Win 2000 Server To Support 64 Gbytes Of Memory
Microsoft disclosed yesterday that the highest-end version of Windows 2000 Server will support up to 64 Gbytes of memory, enabling users to consolidate applications running on multiple NT servers today onto a single box. That could make it simpler to manage NT applications because it is easier to administrate one large machine than many smaller ones, Microsoft officials say.
Windows 2000 Datacenter Server, which will run on up to 16 processors in a single machine and will ship 60 to 90 days after the other versions of Windows 2000, will take advantage of Intel processors' ability to use up to 36 bits in memory addressing instead of merely 32 bits. With 32 bits, the limit that a high-end Intel processor--Pentium Pro or Pentium II--can address is 4 Gbytes, NT Server 4.0 Enterprise Edition's current limit.

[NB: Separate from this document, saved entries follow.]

/-- Issue what an instance may issue, lowest LSID first; at most its 32 LSIDs. -/
def pumpInst (b g ix : Nat) : Nat → State → State
  | 0, s => s
  | n + 1, s =>
    match (s.inst? b g ix).bind fun i => (sortBy MemOp.lsid i.ops).find? fun o => opReady s b g ix o with
    | none => s
    | some o =>
      let t := issueOp s b g ix o
      if (opOf t b ⟨g, ix, o.lsid⟩).any (fun p => p.st == .waiting) then t else pumpInst b g ix n t

/-- Serve what waits in the sites of a bay, and issue what may be issued. -/
def kickOnce (b : Nat) (s : State) : State :=
  let s := (s.bay b).sites.foldl (fun s e =>
    let s := e.2.waiters.foldl (fun s w => serveWaiter s b e.1 w) s
    e.2.srels.foldl (fun s w => serveSrel s b e.1 w false) s) s
  (s.bay b).gates.foldl (fun s e =>
    e.2.insts.foldl (fun s j => if j.2.ops.any (fun o => o.st == .waiting) then pumpInst b e.1 j.1 32 s else s) s) s

/-- What is left to serve or issue: waiters, srels and waiting operations. -/
def kickLoad (y : Bay) : Nat :=
  y.sites.foldl (fun n e => n + e.2.waiters.length + e.2.srels.length) 0 +
  y.gates.foldl (fun n e => e.2.insts.foldl (fun n j => n + (j.2.ops.filter fun o => o.st == .waiting).length) n) 0

/-- Repeat while something moves. -/
def kickBay (b : Nat) : Nat → State → State
  | 0, s => s
  | n + 1, s =>
    let k := kickLoad (s.bay b)
    if k = 0 then s
    else
      let t := kickOnce b s
      if kickLoad (t.bay b) = k then t else kickBay b n t

/-- Serve and issue on a bay until nothing moves. -/
def kick (s : State) (b : Nat) : State := kickBay b 64 s

/-- Does an ldo wait in a site of a bay? -/
def ldoKept (s : State) (b : Nat) : Bool :=
  (s.bay b).sites.any fun e => e.2.waiters.any fun w => (opOf s b w).any (·.kind == .ldo)

/-- Entries of a home's deferred-reader lists may have come free: the ldos that wait in their sites are tried again (R188). -/
def kickLdos (s : State) : State := (s.bays.map (·.1)).foldl (fun s b => if ldoKept s b then kick s b else s) s

/-! ## The fire of a memory slot -/

/-- The scope at which an operation is performed (R212): an error is SCOPE_FAULT's details; a clamp is logged once a slot
and launch. -/
def scopeOf (s : State) (b : Nat) (m : MSet) (sc : Nat) : Except (Word × Word × Word × Word) (Nat × State) :=
  match s.ctx? b m.ctx with
  | none => .ok (sc, s)
  | some c =>
    let maxs := c.scopePol % 8
    if sc ≤ maxs then .ok (sc, s)
    else if natBit c.scopePol 3 then .error (word sc, word maxs, 0, 0)
    else if c.clamped.contains (m.el, m.slot) then .ok (maxs, s)
    else
      let r := { s.recOf b m.ctx 0x80 0 with
        gate := m.gate, hnum := hnumOf s b m, ix := m.ix, elem := some m.el, slot := m.slot
        tag := ownTag s b m, d0 := word sc, d1 := word maxs }
      .ok (maxs, (s.modPart c.part (·.event r)).modCtx b m.ctx fun c => { c with clamped := (m.el, m.slot) :: c.clamped })
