-- ==== Sys2Proof/Machine/GateOps.lean ====
section
/-!
DEFINITION. Sys2Proof/Machine/GateOps.lean: what gates and elements do with instances: entry buffers and admission resources
(R26 to R29), placing tokens in frames (R17, R35), the wait histogram (R398, R399), freeing an instance (R32, R34), halt (R273).
-/
namespace Sys2Proof.Machine

open Sys2Proof

/-! ## Pools (R11, R26, R28) -/

/-- Places of the entry buffer that a context uses. -/
def Gate.placesOf (g : Gate) (ctx : Nat) : Nat := (g.ents.filter fun m => m.ctx == ctx).length

/-- Is there a place for a new-tag token of a context: one of its reserved places, or a shared one (R28)? -/
def entryRoom (y : Bay) (gi ctx : Nat) : Bool :=
  let g := AMap.getD y.gates gi Gate.reset
  let own (c : Nat) : Nat := AMap.getD ((AMap.get? y.ctxs c).map (·.reserved) |>.getD []) (placeKey gi) 0
  let past := (List.range 8).foldl (fun n c => n + (g.placesOf c - own c)) 0
  g.placesOf ctx < own ctx || past + y.reservedSum (placeKey gi) < Config.entryPlaces

/-- What an instance of a hitch takes: part and amount (R26). -/
def HitchCfg.needs (h : HitchCfg) : List (Nat × Nat) :=
  ((List.range h.spanLen).flatMap fun j =>
    let f := h.frames.getD j (0, 0)
    [(rowKey (h.spanEl j), 1), (entKey (h.spanEl j), f.1), (parkKey (h.spanEl j), f.2)]) ++ [(waveKey, h.nw)]

/-- Capacity of a pooled part. -/
def partCap (k : Nat) : Nat :=
  if k < 128 then Config.frameRows else if k < 256 then Config.matchEnts else if k < 384 then Config.parkBufs
  else Config.waveEnts

/-- Shared amounts that live instances have taken of a part. -/
def sharedTaken (y : Bay) (k : Nat) : Nat :=
  y.gates.foldl (fun n g => g.2.insts.foldl (fun n i =>
    if i.2.shared then
      match AMap.get? g.2.hitches (hKey i.2.ctx i.2.hnum) with
      | none => n
      | some h => n + ((h.needs.filter fun e => e.1 == k).foldl (fun n e => n + e.2) 0)
    else n) n) 0

/-- Does the shared pool hold all that an instance needs (R26)? -/
def sharedFits (y : Bay) (h : HitchCfg) : Bool :=
  h.needs.all fun e =>
    let want := (h.needs.filter fun f => f.1 == e.1).foldl (fun n f => n + f.2) 0
    y.reservedSum e.1 + sharedTaken y e.1 + want ≤ partCap e.1

/-! ## Debugging copies (R389) -/

/-- Is a comparator of a context enabled on a bay (R387)? -/
def cmpOn (y : Bay) (ctx : Nat) : Bool := y.cmps.any fun e => e.2.ctl.getLsbD 63 && bits e.2.ctl 60 3 == ctx

/-- Is debugging of a context's region enabled (R389)? -/
def debugOn (s : State) (b ctx : Nat) : Bool :=
  match s.ctx? b ctx with
  | none => false
  | some c =>
    (s.part c.part).brkEn ||
      (match c.bound with
        | none => false
        | some h => (s.regionBays c.part ctx h).any fun t => cmpOn (s.bay t) ctx)

/-- Scalar places of a token in the replay store. -/
def tokPlaces (k : Token) : Nat := if valNet k.val = 1 then 5 else 1
def Gate.replayUsed (g : Gate) : Nat := g.replay.foldl (fun n e => n + tokPlaces e.2.tok) 0

/-! ## Entry tokens (R28, R29) -/

/-- An entry token meets its live instance: it goes on to the span, or is a repeated one (R28); of an instance that a stop has
closed it is kept as a copy (R390). -/
def enterToken (s : State) (b g ix : Nat) (m : EntMsg) : State :=
  match s.inst? b g ix with
  | none => s
  | some i =>
    match s.hitch? b g i.ctx i.hnum with
    | none => s
    | some h =>
      let copy (s : State) : State := s.modGate b g fun y => { y with replay := y.replay ++ [(ix, m)] }
      if i.discard && i.replayed then copy s
      else if i.arrived.contains m.entry then
        s.takeFault b g ix 0x05 none 0 (word (i.exit.getD 0), 0xFF, 0, 0) .multi
      else
        if valNet m.tok.val != h.entNet m.entry then
          s.takeFault b g ix 0x01 none 0 (0, 5, valWord m.tok.val, 0) (.enter g ix m)
        else
          let s := s.modInst b g ix fun i => { i with arrived := insertNat m.entry i.arrived }
          let s := if debugOn s b i.ctx then copy s else s
          s.sendTarget b g ix i.hnum i.ctx (gateSrc g) (h.entTarget m.entry) m.tok

/-- The live instance of a hitch with a tag. -/
def liveWith (g : Gate) (ctx hn : Nat) (tag : Word) : Option Nat :=
  (g.insts.find? fun e => e.2.ctx == ctx && e.2.hnum == hn && e.2.tag == tag).map (·.1)

/-- Can the gate take an entry token now (R28)? -/
def entryTakes (s : State) (m : EntMsg) : Bool :=
  (liveWith (s.gate m.bay m.gate) m.ctx m.hnum m.tag).isSome || (s.ctx? m.bay m.ctx).any (·.halted) ||
    (s.ctx? m.bay m.ctx).isNone || entryRoom (s.bay m.bay) m.gate m.ctx

/-- Give an entry token to its gate (R28): pending tags are dropped once the launch has halted (R273). -/
def takeEntry (s : State) (m : EntMsg) : State :=
  match liveWith (s.gate m.bay m.gate) m.ctx m.hnum m.tag with
  | some ix => enterToken s m.bay m.gate ix m
  | none =>
    match s.ctx? m.bay m.ctx with
    | none => s
    | some c => if c.halted then s else s.modGate m.bay m.gate fun g => { g with ents := g.ents ++ [m] }

/-! ## Admission (R29) -/

/-- The lowest pending tag of a hitch, none while the gate holds none. -/
def lowestPending (g : Gate) (ctx hn : Nat) : Option Word :=
  match (g.ents.filter fun m => m.ctx == ctx && m.hnum == hn).map (·.tag) with
  | [] => none
  | t :: l => some (l.foldl (fun a t => if tagOrd t < tagOrd a then t else a) t)

/-- Live instances of a hitch. -/
def liveCount (g : Gate) (ctx hn : Nat) : Nat := (g.insts.filter fun e => e.2.ctx == ctx && e.2.hnum == hn).length

/-- The lowest free index of a hitch's block. -/
def freeIx (g : Gate) (h : HitchCfg) : Option Nat :=
  ((List.range h.dmax).map (h.ixBase + ·)).find? fun ix => (AMap.get? g.insts ix).isNone

/-- Do gates of a context take tags on a bay: it is bound, not frozen, stopped, halted or cut (R351, R390, R273, R360)? -/
def CtxRt.admits (c : CtxRt) : Bool :=
  c.bound.isSome && !c.frozen && !c.stopRun && !c.halted && !(c.cut.any (·.stopped))

/-- May the gate take the lowest pending tag of a hitch (R29, R389)? -/
def canAdmit (s : State) (b g ctx hn : Nat) : Bool :=
  match s.hitch? b g ctx hn with
  | none => false
  | some h =>
    let y := s.gate b g
    match lowestPending y h.ctx hn, s.ctx? b h.ctx with
    | some t, some c =>
      let toks := y.ents.filter fun m => m.ctx == h.ctx && m.hnum == hn && m.tag == t
      c.admits && (h.poison || (liveCount y ctx hn < h.lim && (freeIx y h).isSome &&
        (liveCount y ctx hn < h.dmin || sharedFits (s.bay b) h) &&
        (!debugOn s b h.ctx || y.replayUsed + toks.foldl (fun n m => n + tokPlaces m.tok) 0 ≤ Config.replayPlaces)))
    | _, _ => false

/-- A new instance (R29). -/
def newInst (hn ctx : Nat) (tag : Word) (shared : Bool) (keeps : AMap Word) (poi : List Nat) : Inst :=
  { hnum := hn, ctx := ctx, tag := tag, st := .live, prev := .live, pinned := false, discard := false, shared := shared
    replayed := false, arrived := [], exit := none, endStrand := false, popTo := none, stores := [], keeps := [], fired := []
    ops := [], held := [], updates := [], keepSnap := keeps, keepPoi := poi, replies := [], again := .none, fault := none, dropLsid := none
    halt := none, applied := 0, wr := none }

/-- The keep registers of a tag's strand as they stand (R24), and which of them are poisoned (R380). -/
def keepNow (y : Bay) (c : CtxRt) (ws : List Nat) (t : Word) : AMap Word × List Nat :=
  match strandOf ws t with
  | none => ([], [])
  | some st =>
    let row := c.strBase + st % max c.strCnt 1
    (AMap.getD y.keep row [], (List.range 64).filter fun r => y.keepPoi.contains (64 * row + r))

/-! ## Frames (R17, R35) -/

/-- The instruction of an installed slot; none for a word that names none. -/
def slotInstr (c : SlotCell) : Option Instr :=
  match decodeWord c.word with
  | .ok i => some i
  | .error _ => none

However, by taking advantage of a driver developed by Intel, operating systems can use 36-bit addresses to directly address 64 Gbytes, according to Michel Gambier, Microsoft product manager for Windows 2000 Server. Some Unix operating systems already do that.
Datacenter Server will let users of existing applications use as much as 3 Gbytes of memory for each application--the current limit. Additionally, Datacenter Server's programming interface will include four new function calls that will enable developers to write applications that can use more than 3 gigabytes.
Additionally, Microsoft will consider whether to add the 36-bit address support to Windows 2000 Advanced Server, but since it is about to enter the third and final beta test, that is less likely.